Personal Anecdote: I remember spending an entire day testing different background noises—from office chatter to soft hums. It was a weird but fun detour that paid off.

Stage 6: The Unexpected Nightmare of Telephony Integration

I thought integrating with the telephony system would be straightforward. Boy, was I wrong. The system was outdated, poorly documented, and used a low-bitrate format called μ-law that required precise formatting. We looked at 10 different providers before settling on three for There were days when I felt like I was banging my head against a wall. Minimal logging meant that errors were cryptic, and support was virtually non-existent. Through relentless testing and a bit of reverse engineering, I finally managed to get our audio to interface correctly with the telephony system. It was a massive relief.

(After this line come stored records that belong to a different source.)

-- ==== Sys2Proof/Machine/Curve.lean ====
section
/-! DEFINITION. The group law of one curve over one field (44_curve.md) and the line function (rule
R230), written once for every slot. -/

namespace Sys2Proof.Machine

variable {α : Type}

/-- `4*a^3 + 27*b^2` (rules R38, R113). -/
def discriminant (F : FieldOps α) (a b : α) : Except FaultCode α := do
  let aa ← F.mul a a
  let aaa ← F.mul aa a
  let l ← F.mul (F.ofInt 4) aaa
  let bb ← F.mul b b
  let r ← F.mul (F.ofInt 27) bb
  .ok (F.add l r)

/-- `is_zero` (rule R201). -/
def Point.isIdentity : Point α → Bool
  | .identity => true
  | .affine _ _ => false

/-- `on_curve` (rule R202); the identity counts as on the curve. -/
def onCurve (F : FieldOps α) (E : CurveCtx α) : Point α → Except FaultCode Bool
  | .identity => .ok true
  | .affine x y => do
    let lhs ← F.mul y y
    let xx ← F.mul x x
    let xxx ← F.mul xx x
    let ax ← F.mul E.a x
    .ok (F.eq lhs (F.add (F.add xxx ax) E.b))

/-- `slope` of two affine points (rule R203): the tangent when they are equal, the chord otherwise. -/
def slope (F : FieldOps α) (E : CurveCtx α) (x1 y1 x2 y2 : α) : Except FaultCode α :=
  if F.eq x1 x2 && F.eq y1 y2 then do
    let xx ← F.mul x1 x1
    let xx3 ← F.mul (F.ofInt 3) xx
    let den ← F.mul (F.ofInt 2) y1
    F.div (F.add xx3 E.a) den
  else F.div (F.sub y2 y1) (F.sub x2 x1)

/-- `add_E` (rule R204). -/
def pointAdd (F : FieldOps α) (E : CurveCtx α) : Point α → Point α → Except FaultCode (Point α)
  | .identity, Q => .ok Q
  | P, .identity => .ok P
  | .affine x1 y1, .affine x2 y2 =>
    if F.eq x1 x2 && !F.eq y1 y2 then .ok .identity
    else do
      let m ← slope F E x1 y1 x2 y2
      let mm ← F.mul m m
      let x3 := F.sub (F.sub mm x1) x2
      let t ← F.mul m (F.sub x1 x3)
      .ok (.affine x3 (F.sub t y1))

/-- `neg_E` (rule R205). -/
def pointNeg (F : FieldOps α) : Point α → Point α
  | .identity => .identity
  | .affine x y => .affine x (F.neg y)

/-- `gadd` (rule R207): the complete group law, where doubling a point with `y = 0` gives `O`. -/
def pointAddComplete (F : FieldOps α) (E : CurveCtx α) :
    Point α → Point α → Except FaultCode (Point α)
  | .affine x1 y1, .affine x2 y2 =>
    if F.eq x1 x2 && F.eq y1 y2 && F.isZero y1 then .ok .identity
    else pointAdd F E (.affine x1 y1) (.affine x2 y2)
  | P, Q => pointAdd F E P Q

/-- The double-and-add loop of rules R206 and R207 over the bits of `n` below `i`, the highest first,
with the addition `add`. -/
def scalarLoop (add : Point α → Point α → Except FaultCode (Point α)) (P : Point α) (n : Nat) :
    (i : Nat) → (R : Point α) → Except FaultCode (Point α)
  | 0, R => .ok R
  | i + 1, R => do
    let D ← add R R
    let R ← if n.testBit i then add D P else .ok D
    scalarLoop add P n i R

/-- `smul` (rule R206). -/
def pointMul (F : FieldOps α) (E : CurveCtx α) (P : Point α) (n : Int) :
    Except FaultCode (Point α) :=
  scalarLoop (pointAdd F E) (if n < 0 then pointNeg F P else P) n.natAbs (bitLen n.natAbs) .identity

/-- `gmul` (rule R207). -/
def pointMulComplete (F : FieldOps α) (E : CurveCtx α) (P : Point α) (n : Nat) :
    Except FaultCode (Point α) :=
  scalarLoop (pointAddComplete F E) P n (bitLen n) .identity

/-- `insub` (rule R262): the identity, or on the curve and killed by `r`. -/
def inSubgroup (F : FieldOps α) (E : CurveCtx α) (r : Nat) (P : Point α) :
    Except FaultCode Bool :=
  match P with
  | .identity => .ok true
  | .affine x y => do
    let on ← onCurve F E (.affine x y)
    if on then do
      let R ← pointMulComplete F E (.affine x y) r
      .ok R.isIdentity
    else .ok false

/-- `line` (rule R230): the line through `P` and `Q` evaluated at `T`. -/
def lineValue (F : FieldOps α) (E : CurveCtx α) : Point α → Point α → Point α → Except FaultCode α
  | .affine x1 y1, .affine x2 y2, .affine xT yT =>
    if F.eq x1 x2 && !F.eq y1 y2 then .ok (F.sub xT x1)
    else do
      let m ← slope F E x1 y1 x2 y2
      let t ← F.mul m (F.sub xT x1)
      .ok (F.sub (F.sub yT y1) t)
  | _, _, _ => .error .pointAtInfinity

/-- `frob(a, n)` (rule R250): the power `a^(p^n)`. -/
def frobenius (F : FieldOps α) (p : Nat) (a : α) (n : Nat) : Except FaultCode α :=
  F.exp a ((p ^ n : Nat) : Int)

/-- `frobpoint` (rule R257). -/
def frobPoint (F : FieldOps α) (p : Nat) (P : Point α) (n : Nat) : Except FaultCode (Point α) :=
  match P with
  | .identity => .ok .identity
  | .affine x y => do
    let x' ← frobenius F p x n
    let y' ← frobenius F p y n
    .ok (.affine x' y')

end Sys2Proof.Machine
end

Personal Reflection: This stage taught me patience and the importance of not underestimating any part of a project. It's often the "simple" things that trip you up. Quickly testing each part of the system to create a quick working system will help illuminate where the unexpected challenges might come from.

Inserting knowledge into the LLM

Stage 7: Post-Call Analytics

After each call, we didn't just log the usual metrics. We used a larger, more powerful LLM (GTP 4 at the time) to generate detailed summaries, extracting customer details, actions taken, and even assessing the quality of the interaction. This way we could easily track performance of our system as it scaled and catch errors as they arose. This added layer provided valuable insights and was a fantastic application of LLMs. It felt like we were not just building a tool but creating a system that could learn and improve over time.

Wrapping Up: Lessons Learned and Looking Ahead

This project was a whirlwind of challenges, learning, and personal growth. I delved deep into areas I hadn't touched before, from neural networks for voice detection to the nitty-gritty of telephony systems. What's even more astonishing is how much AI technology has advanced in just the past 6-12 months. If I were to start this project today, I'd approach many aspects differently, leveraging newer technologies that would make it faster and more efficient. This experience reinforced my passion for AI. The rapid advancements mean there's always something new to learn, and the possibilities are virtually endless. I can't wait to dive into the next project and see where this ever-evolving field takes me.